Я ожидал со дня на день повестку. Призыв в действующую армию стал реальностью. В нашем доме с раннего детства перед моими глазами находилась удачная карандашная копия с картины неизвестного художника «Любовь и долг». Скопировала ее сестра мамы, Людмила Семеновна, и подарила ее отцу еще при жизни в Иране. Она мне так нравилась, что я хотел и сам скопировать такую же.

На ней были изображены обнаженные фигуры мужчины и женщины. В его руках оливковая ветвь. Красивое лицо выражает страдание и внутреннюю борьбу. Женщина на коленях. Она обнимает торс любимого и молит его не уходить, остаться с нею. Он не может уступить мольбам…
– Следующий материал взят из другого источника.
theorem Words.ofTensor {i : Instr} {op : Nat} (o : TensorOp) (h : threadOf i = threadT o) (h' : wordsOf i = wordsT op o) :
    Words.Statement i := by
  unfold Words.Statement
  rw [h, h']
  cases o with
  | issue t base offset notify result => exact ⟨rfl, fun ws e => by cases e; exact .inr rfl⟩
  | run slot id => exact ⟨rfl, fun ws e => by cases e⟩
Мои личные переживания первых месяцев войны очень походили на сюжет упомянутой картины. В сорок первом перед нами тоже встал выбор, и, как не тяжело было уходить, долг требовал защищать Родину. Подчиняясь патриотическому долгу, тогда ушли и не вернулись миллионы мужчин.

Мое возвращение все же состоялось, но годы, прошедшие с того рокового момента, все так изменили, что восстановить прежние связи было уже невозможно, нас навсегда разделило Время — четырнадцать лет войны, плена, заключения.

Моя любимая незабвенная Ася осталась для меня навсегда самой яркой звездой юности, озарившей немеркнущим светом первой любви всю дальнейшую жизнь.

9.

Условия тюремного заключения, особенно одиночка, способствовали работе над собой. Вопросы, возникавшие в процессе следствия, требовали анализа и ответов. Занятия эти не проходили даром, и я замечал перемены, происходящие во мне. Эта новая пора, желание познать смысл происходящего произошли довольно поздно — мне было двадцать пять лет.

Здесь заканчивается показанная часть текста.